"Eliezer [objects](https://a..."


by Paul Christiano Mar 11 2016

Act\-based agents seem to be robust to certain kinds of errors\. You need only the vaguest understanding of humans to guess that killing the user is: \(1\) not something they would approve of, \(2\) not something they would do, \(3\) not in line with their instrumental preferences\.

Eliezer objects to this post's optimism about robustness.

Concretely, the complaint seems to be that a human-predictor would form generalizations like "the human takes and approves action that maximize expected utility" for some notion of "utility" and some notion of counterfactuals etc. It might then end up killing the users (or making some other irreversibly bad decision) because the bad action is the utility-maximizing thing to do according to the the learned values/decision theory/priors/etc. (which aren't identical to humans' values/decision theory/priors/etc.).

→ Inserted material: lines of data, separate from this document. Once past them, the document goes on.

-- ==== Sys2Proof/Laws/State.lean ====
section
/-! SUPPORT. What each update of the state leaves alone: one lemma for each update and field, so that no proof unfolds the record. -/

namespace Sys2Proof.Machine

variable (s : State)

/-! ### State.modCtx -/

@[simp] theorem State.modCtx_pending (c : Nat) (f : Ctx → Ctx) : (s.modCtx c f).pending = s.pending := rfl
@[simp] theorem State.modCtx_pwrok (c : Nat) (f : Ctx → Ctx) : (s.modCtx c f).pwrok = s.pwrok := rfl
@[simp] theorem State.modCtx_rstHigh (c : Nat) (f : Ctx → Ctx) : (s.modCtx c f).rstHigh = s.rstHigh := rfl
@[simp] theorem State.modCtx_portaRole (c : Nat) (f : Ctx → Ctx) : (s.modCtx c f).portaRole = s.portaRole := rfl
@[simp] theorem State.modCtx_testMode (c : Nat) (f : Ctx → Ctx) : (s.modCtx c f).testMode = s.testMode := rfl
@[simp] theorem State.modCtx_now (c : Nat) (f : Ctx → Ctx) : (s.modCtx c f).now = s.now := rfl
@[simp] theorem State.modCtx_free (c : Nat) (f : Ctx → Ctx) : (s.modCtx c f).free = s.free := rfl
@[simp] theorem State.modCtx_regs (c : Nat) (f : Ctx → Ctx) : (s.modCtx c f).regs = s.regs := rfl
@[simp] theorem State.modCtx_hostA (c : Nat) (f : Ctx → Ctx) : (s.modCtx c f).hostA = s.hostA := rfl
@[simp] theorem State.modCtx_hostB (c : Nat) (f : Ctx → Ctx) : (s.modCtx c f).hostB = s.hostB := rfl
@[simp] theorem State.modCtx_steward (c : Nat) (f : Ctx → Ctx) : (s.modCtx c f).steward = s.steward := rfl
@[simp] theorem State.modCtx_tenant (c : Nat) (f : Ctx → Ctx) : (s.modCtx c f).tenant = s.tenant := rfl
@[simp] theorem State.modCtx_smbus (c : Nat) (f : Ctx → Ctx) : (s.modCtx c f).smbus = s.smbus := rfl
@[simp] theorem State.modCtx_smbusNack (c : Nat) (f : Ctx → Ctx) : (s.modCtx c f).smbusNack = s.smbusNack := rfl
@[simp] theorem State.modCtx_jtag (c : Nat) (f : Ctx → Ctx) : (s.modCtx c f).jtag = s.jtag := rfl
@[simp] theorem State.modCtx_pairs (c : Nat) (f : Ctx → Ctx) : (s.modCtx c f).pairs = s.pairs := rfl
@[simp] theorem State.modCtx_arrays (c : Nat) (f : Ctx → Ctx) : (s.modCtx c f).arrays = s.arrays := rfl
@[simp] theorem State.modCtx_prus (c : Nat) (f : Ctx → Ctx) : (s.modCtx c f).prus = s.prus := rfl
@[simp] theorem State.modCtx_slices (c : Nat) (f : Ctx → Ctx) : (s.modCtx c f).slices = s.slices := rfl
@[simp] theorem State.modCtx_signals (c : Nat) (f : Ctx → Ctx) : (s.modCtx c f).signals = s.signals := rfl
@[simp] theorem State.modCtx_waiters (c : Nat) (f : Ctx → Ctx) : (s.modCtx c f).waiters = s.waiters := rfl
@[simp] theorem State.modCtx_granted (c : Nat) (f : Ctx → Ctx) : (s.modCtx c f).granted = s.granted := rfl
@[simp] theorem State.modCtx_samplers (c : Nat) (f : Ctx → Ctx) : (s.modCtx c f).samplers = s.samplers := rfl
@[simp] theorem State.modCtx_swapArrays (c : Nat) (f : Ctx → Ctx) : (s.modCtx c f).swapArrays = s.swapArrays := rfl
@[simp] theorem State.modCtx_swapWaiters (c : Nat) (f : Ctx → Ctx) : (s.modCtx c f).swapWaiters = s.swapWaiters := rfl
@[simp] theorem State.modCtx_weirQuiet (c : Nat) (f : Ctx → Ctx) : (s.modCtx c f).weirQuiet = s.weirQuiet := rfl
@[simp] theorem State.modCtx_hbm (c : Nat) (f : Ctx → Ctx) : (s.modCtx c f).hbm = s.hbm := rfl
@[simp] theorem State.modCtx_sites (c : Nat) (f : Ctx → Ctx) : (s.modCtx c f).sites = s.sites := rfl
@[simp] theorem State.modCtx_held (c : Nat) (f : Ctx → Ctx) : (s.modCtx c f).held = s.held := rfl
@[simp] theorem State.modCtx_asking (c : Nat) (f : Ctx → Ctx) : (s.modCtx c f).asking = s.asking := rfl
@[simp] theorem State.modCtx_outstanding (c : Nat) (f : Ctx → Ctx) : (s.modCtx c f).outstanding = s.outstanding := rfl
@[simp] theorem State.modCtx_granaries (c : Nat) (f : Ctx → Ctx) : (s.modCtx c f).granaries = s.granaries := rfl
@[simp] theorem State.modCtx_objects (c : Nat) (f : Ctx → Ctx) : (s.modCtx c f).objects = s.objects := rfl
@[simp] theorem State.modCtx_stats (c : Nat) (f : Ctx → Ctx) : (s.modCtx c f).stats = s.stats := rfl
@[simp] theorem State.modCtx_blocks (c : Nat) (f : Ctx → Ctx) : (s.modCtx c f).blocks = s.blocks := rfl
@[simp] theorem State.modCtx_curv (c : Nat) (f : Ctx → Ctx) : (s.modCtx c f).curv = s.curv := rfl
@[simp] theorem State.modCtx_runs (c : Nat) (f : Ctx → Ctx) : (s.modCtx c f).runs = s.runs := rfl
@[simp] theorem State.modCtx_gran (c : Nat) (f : Ctx → Ctx) : (s.modCtx c f).gran = s.gran := rfl
@[simp] theorem State.modCtx_lastSealed (c : Nat) (f : Ctx → Ctx) : (s.modCtx c f).lastSealed = s.lastSealed := rfl
@[simp] theorem State.modCtx_txns (c : Nat) (f : Ctx → Ctx) : (s.modCtx c f).txns = s.txns := rfl
@[simp] theorem State.modCtx_txnCount (c : Nat) (f : Ctx → Ctx) : (s.modCtx c f).txnCount = s.txnCount := rfl
@[simp] theorem State.modCtx_shadowDue (c : Nat) (f : Ctx → Ctx) : (s.modCtx c f).shadowDue = s.shadowDue := rfl
@[simp] theorem State.modCtx_num (c : Nat) (f : Ctx → Ctx) : (s.modCtx c f).num = s.num := rfl
@[simp] theorem State.modCtx_problems (c : Nat) (f : Ctx → Ctx) : (s.modCtx c f).problems = s.problems := rfl
@[simp] theorem State.modCtx_batches (c : Nat) (f : Ctx → Ctx) : (s.modCtx c f).batches = s.batches := rfl
@[simp] theorem State.modCtx_deltas (c : Nat) (f : Ctx → Ctx) : (s.modCtx c f).deltas = s.deltas := rfl
@[simp] theorem State.modCtx_group (c : Nat) (f : Ctx → Ctx) : (s.modCtx c f).group = s.group := rfl
@[simp] theorem State.modCtx_cad (c : Nat) (f : Ctx → Ctx) : (s.modCtx c f).cad = s.cad := rfl
@[simp] theorem State.modCtx_pulses (c : Nat) (f : Ctx → Ctx) : (s.modCtx c f).pulses = s.pulses := rfl
@[simp] theorem State.modCtx_levels (c : Nat) (f : Ctx → Ctx) : (s.modCtx c f).levels = s.levels := rfl
@[simp] theorem State.modCtx_bwLatched (c : Nat) (f : Ctx → Ctx) : (s.modCtx c f).bwLatched = s.bwLatched := rfl
@[simp] theorem State.modCtx_bwSeq (c : Nat) (f : Ctx → Ctx) : (s.modCtx c f).bwSeq = s.bwSeq := rfl
@[simp] theorem State.modCtx_bwSince (c : Nat) (f : Ctx → Ctx) : (s.modCtx c f).bwSince = s.bwSince := rfl
@[simp] theorem State.modCtx_bwLength (c : Nat) (f : Ctx → Ctx) : (s.modCtx c f).bwLength = s.bwLength := rfl
@[simp] theorem State.modCtx_tenantPmc (c : Nat) (f : Ctx → Ctx) : (s.modCtx c f).tenantPmc = s.tenantPmc := rfl
@[simp] theorem State.modCtx_boot (c : Nat) (f : Ctx → Ctx) : (s.modCtx c f).boot = s.boot := rfl
@[simp] theorem State.modCtx_power (c : Nat) (f : Ctx → Ctx) : (s.modCtx c f).power = s.power := rfl
@[simp] theorem State.modCtx_ras (c : Nat) (f : Ctx → Ctx) : (s.modCtx c f).ras = s.ras := rfl
@[simp] theorem State.modCtx_attestCount (c : Nat) (f : Ctx → Ctx) : (s.modCtx c f).attestCount = s.attestCount := rfl
@[simp] theorem State.modCtx_attestQueue (c : Nat) (f : Ctx → Ctx) : (s.modCtx c f).attestQueue = s.attestQueue := rfl
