-- ==== Sys2Proof/Tests/Slice0.lean ====
section
/-! SUPPORT. Tests of single commands, terms that well-formedness refuses, instruction words written out from the
encoding, and for each obligation with hypotheses a state and operands that meet them. -/

namespace Sys2Proof.Tests


open Sys2Proof Sys2Proof.Machine

set_option Elab.async false

/-! ### Small states -/

/-- A descriptor from its words. -/
def desc (ws : List Nat) : Desc := Desc.ofWords (ws.map (BitVec.ofNat 32))

/-- A region of one page, page 100 + number of stack 0. -/
def region (num size : Nat) (versioned : Bool) : Region :=
  { decl := { num := num, place := .pinned 0, size := size, versioned := versioned, carried := none, sampleRow := 0, slots := 1 },
    stacksOf := [0], pages := [(0, [100 + num])], width := [(0, 1)] }

/-- Trained object 1 of one block, its components in regions 3 to 10. -/
def objDecl : ObjectDecl :=
  { num := 1, frozen := false, cols := 64, rows := 1, pairMaster := false, hasM := false, hasV := false, wcFmt := 5, master := 3,
    mReg := 0, vReg := 0, wc := 4, wcMap := 15, grad := 6, gradMap := 7, err := 8, staging := 9, stagingMap := 10, selStream := 0, outStream := 0,
    writes := false, shard := 0, shardCut := 0, scratch := 0, align := 64 }

def obj : Obj := { decl := objDecl, ctx := 1, version := 1, live := [{ number := 1, pages := [(0, [104])] }] }

def statDecl : StatDecl :=
  { obj := 1, side := 0, dim := 64, blockSize := 128, region := 11, fraction := 1, group := 0, roots := 12, shared := none }

def block : Block := { obj := 1, side := 0, q := 0, size := 128, real := 64 }

def stage : StageDecl :=
  { num := 0, kind := .array, reads := [], writes := [], weights := [], views := [0], grams := [(1, 0)], dws := [], layer := 0 }

def body : PlanBody :=
  { programs := [], replays := [], groups := [0], tokens := [], regions := [], objects := [], stats := [],
    views := [{ num := 0, obj := 1, side := 0, source := 1, fmt := 5, cols := 64, pitch := 66, capacity := 4 }], stages := [stage],
    classes := [{ num := 0, qx := 16, qz := 16, qj := 16, qw := 16, qh := 16, ql := 16, qy := 16, scales := [] }],
    m := 4, statsRegion := 13, recordRegion := 14, histLog := 0, histDepth := 0, solverRegion := 0,
    scratches := [], hists := [(0, 13, 1024)], stashes := [], tiles := [],
    outputs := [(0, 1, 1, 64, 7)] }

/-- The TRAIN context: pair 0, slices 0 and 1, one plan, regions 1 (plain), 2 (versioned) and those of the object. -/
def train : Ctx :=
  { kind := .train, mode := .resident, pairs := [0], slices := [0, 1],
    plans := [(0, { body := body })],
    regions := [(1, region 1 8192 false), (2, region 2 8192 true), (3, region 3 256 false), (4, region 4 66 false),
      (5, region 5 4096 false), (6, region 6 512 false), (13, region 13 4096 false)] }

def solve : Ctx := { kind := .solve, mode := .resident, pairs := [1], slices := [2, 3], plans := [(0, { body := body })] }

/-- A device past READY: both links up, every site trained, contexts 0 (management), 1 (TRAIN), 2 (SOLVE). -/
def ready : State :=
  { pwrok := true, rstHigh := true, steward := { linkUp := true, perstHigh := true }, tenant := { linkUp := true, perstHigh := true },
    boot := { stage := 7, everReady := true, variant := some false }, power := { state := 1 },
    sites := (List.range 12).map fun n => (n, { present := true, trained := true, out := 0xFFFFFFFE, taken := if n = 0 then (List.range 16).map (100 + ·) else [], share := 10, pool := [(0, 10)] }),
    ctxs := [(0, { kind := .management, mode := .resident }), (1, train), (2, solve)],
    objects := [(1, obj)], stats := [(2, { decl := statDecl })], blocks := [(0, block)] }

/-- With transaction 5 of context 1 open, the page of region 2 shadowed. -/
def txn : Txn := { ctx := 1, tag := 5, shadows := [{ region := 2, stack := 0, index := 0, page := 200 }] }
def inTxn : State := { ready with txns := [txn], txnCount := 1 }

/-! ### Witnesses: descriptors -/

theorem witness_markers : ready.admits 1 (desc [0x01, 7]) .nop ∧ ready.admits 1 (desc [0x3A, 7, 0xAB]) .mark ∧
    ready.admits 1 (desc [0x39, 7, 3, 1, 5]) .signal ∧ ready.admits 1 (desc [0x38, 7, 0, 5]) .waitFrame ∧
    ready.admits 1 (desc [0x38, 7, 1, 3, 2]) .waitToken ∧ ready.admits 1 (desc [0x38, 7, 2, 1, 9]) .waitSeq := by decide +kernel

def copyUp : Desc := desc [0x02, 7, 0, 0x1000, 0, 0x101, 0, 0, 64]

theorem witness_copy_empty : ready.admits 1 (desc [0x02, 7, 0, 0x1000, 0, 0x101]) .copy := by decide +kernel

theorem witness_copy : ready.admits 1 copyUp .copy = true ∧ copyUp.w64 8 ≠ 0 ∧
    (ready.accepted 1 copyUp).weirsOpen 1 (dSrc copyUp) (dDst copyUp) = true ∧
    (ready.accepted 1 copyUp).restoreTarget 1 copyUp = none := by decide +kernel

/-- Outside a transaction writes are prepared as the state stands. -/
theorem prepares_plain {s : State} {c : Nat} {d : Desc} {l : Loc} {rs : List (Nat × Nat)} (h : d.inTxn = false) :
    s.prepares c d l rs s := by
  unfold State.prepares
  split
  · simp [h]
  · rfl

theorem witness_prepares : (ready.accepted 1 copyUp).prepares 1 copyUp (dDst copyUp) [((dDst copyUp).offset, copyUp.w64 8)]
    (ready.accepted 1 copyUp) := prepares_plain (by decide)

/-- Context 1 with its host and collective weirs shut. -/
def shut : State :=
  { ready with regs := [({ reg := .ctxWeirEff, idx := 6 }, 100), ({ reg := .ctxWeirEff, idx := 7 }, 100)],
               ctxs := [(1, { train with buckets := [(2, -1), (3, -1)] }), (2, solve)], hostA := [(0x2000, 127)] }

theorem witness_copy_shut : shut.admits 1 copyUp .copy = true ∧
    (shut.accepted 1 copyUp).weirsOpen 1 (dSrc copyUp) (dDst copyUp) = false := by decide +kernel

def copyMember : Desc := desc [0x50402, 7, 0, 0x1000, 0, 0x201, 0, 0, 64]

/-- Whether a member's write may go on. -/
def goes : WriteResult → Bool
  | .go _ => true
  | _ => false

theorem go_of_goes {w : WriteResult} (h : goes w = true) : ∃ k, w = .go k := by
  cases w with
  | go s => exact ⟨s, rfl⟩
  | waits s => simp [goes] at h
  | aborted s => simp [goes] at h

theorem witness_copy_member : inTxn.admits 1 copyMember .copy = true ∧ copyMember.w64 8 ≠ 0 ∧
    (inTxn.accepted 1 copyMember).weirsOpen 1 (dSrc copyMember) (dDst copyMember) = true ∧
    (inTxn.accepted 1 copyMember).restoreTarget 1 copyMember = none ∧
    ∃ k, (inTxn.accepted 1 copyMember).prepares 1 copyMember (dDst copyMember) [((dDst copyMember).offset, copyMember.w64 8)] k := by
  refine ⟨by decide +kernel, by decide, by decide +kernel, by decide +kernel, ?_⟩
  obtain ⟨k, hk⟩ := go_of_goes (w := (inTxn.accepted 1 copyMember).memberWrites 1 copyMember 2 [(0, 64)]) (by decide +kernel)
  exact ⟨k, by simpa [State.prepares, show dDst copyMember = .region 2 0 by decide, show copyMember.inTxn = true by decide,
    show (Loc.region 2 0).offset = 0 from rfl, show copyMember.w64 8 = 64 by decide] using hk⟩

/-- A harvest record of object 1 at host address 4096. -/
def recorded : State := { inTxn with hostA := memPut [] 4096 (leBytes 4 0x48565252 ++ leBytes 2 1 ++ [9] ++
  List.replicate 25 0 ++ leBytes 8 256 ++ leBytes 8 0 ++ leBytes 8 0 ++ leBytes 8 66) }

def restore : Desc := desc [0x50402, 7, 0, 0x1000, 0, 0x301, 0, 0, 12288]

theorem witness_copy_restore : recorded.admits 1 restore .copy = true ∧ restore.w64 8 ≠ 0 ∧
    (recorded.accepted 1 restore).weirsOpen 1 (dSrc restore) (dDst restore) = true ∧
    (recorded.accepted 1 restore).restoreTarget 1 restore = some obj := by decide +kernel

def gather (n : Nat) : Desc := desc [0x03, 7, 0x101, 0, 0, 0, 0x1000, 0, 0, 0x2000, 0, n, 64]
def scatter (n : Nat) : Desc := desc [0x04, 7, 0x101, 0, 0, 0, 0x1000, 0, 0, 0x2000, 0, n, 64]
/-- The index list holds 128, one row past the region. -/
def farIndex : State := { ready with hostA := [(0x2000, 128)] }
def lastIndex : State := { ready with hostA := [(0x2000, 127)] }

theorem witness_rows_none : ready.admits 1 (gather 0) .gather = true ∧ ready.admits 1 (scatter 0) .scatter = true := by decide +kernel

theorem witness_rows_outside : farIndex.admits 1 (gather 1) .gather = true ∧ farIndex.admits 1 (scatter 1) .scatter = true ∧
    (farIndex.accepted 1 (gather 1)).rowsInside 1 (gather 1) ((farIndex.accepted 1 (gather 1)).indexList 1 (gather 1)) = false ∧
    (farIndex.accepted 1 (scatter 1)).rowsInside 1 (scatter 1) ((farIndex.accepted 1 (scatter 1)).indexList 1 (scatter 1)) = false := by
  decide +kernel

theorem witness_rows_inside : lastIndex.admits 1 (gather 1) .gather = true ∧ lastIndex.admits 1 (scatter 1) .scatter = true ∧
    (gather 1).inTxn = false ∧ (scatter 1).inTxn = false ∧ (gather 1).w 11 ≠ 0 ∧
    (lastIndex.accepted 1 (gather 1)).weirsOpen 1 (dSrc (gather 1)) (dDst (gather 1)) = true ∧
    (lastIndex.accepted 1 (scatter 1)).weirsOpen 1 (dDst (scatter 1)) (dSrc (scatter 1)) = true ∧
    (lastIndex.accepted 1 (gather 1)).rowsInside 1 (gather 1) ((lastIndex.accepted 1 (gather 1)).indexList 1 (gather 1)) = true ∧
    (lastIndex.accepted 1 (scatter 1)).rowsInside 1 (scatter 1) ((lastIndex.accepted 1 (scatter 1)).indexList 1 (scatter 1)) = true := by
  decide +kernel

theorem witness_rows_shut : shut.admits 1 (gather 1) .gather = true ∧ shut.admits 1 (scatter 1) .scatter = true ∧
    (shut.accepted 1 (gather 1)).rowsInside 1 (gather 1) ((shut.accepted 1 (gather 1)).indexList 1 (gather 1)) = true ∧
    (shut.accepted 1 (scatter 1)).rowsInside 1 (scatter 1) ((shut.accepted 1 (scatter 1)).indexList 1 (scatter 1)) = true ∧
    (shut.accepted 1 (gather 1)).weirsOpen 1 (dSrc (gather 1)) (dDst (gather 1)) = false ∧
    (shut.accepted 1 (scatter 1)).weirsOpen 1 (dDst (scatter 1)) (dSrc (scatter 1)) = false := by decide +kernel

/-- The smallest container: one pair, one group, one stage, two empty program sections. -/
def container : List Byte :=
  let b := leBytes 4 0x4C50424D ++ leBytes 4 0x00010000 ++ leBytes 8 144 ++ leBytes 4 1 ++ leBytes 4 1 ++ leBytes 4 1 ++ leBytes 4 0 ++
    leBytes 8 0 ++ leBytes 4 2 ++ leBytes 20 0 ++ (List.replicate 2 (leBytes 8 1 ++ leBytes 8 112 ++ leBytes 8 0)).flatten
  b ++ leBytes 32 (sha3 b).toNat

def program (n : Nat) : ProgramDecl := { logical := n, segments := [], entries := [], fillsIn := [], fillsOut := [] }

def loaded : PlanBody := { body with programs := [program 0, program 1], views := [], stages := [stage] }

def withContainer : State := { ready with hostA := memPut [] 0x1000 container }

I'm not impressed by this objection.

Clearly this would be an objectively bad prediction of the human. And so the question is entirely about how hard it is to notice that it's a bad, or at least uncertain, prediction. That is, to a human it appears to be a comically bad prediction. So the question is: to what extent is this just because we are humans predicting humans?

I don't think these points totally capture my position, but hopefully they help explain where I am coming from. I still feel pretty good about the argument in the "robustness" section of this post. It really does seem like it is pretty easy to predict that the human won't generally endorse actions that leaves them dead.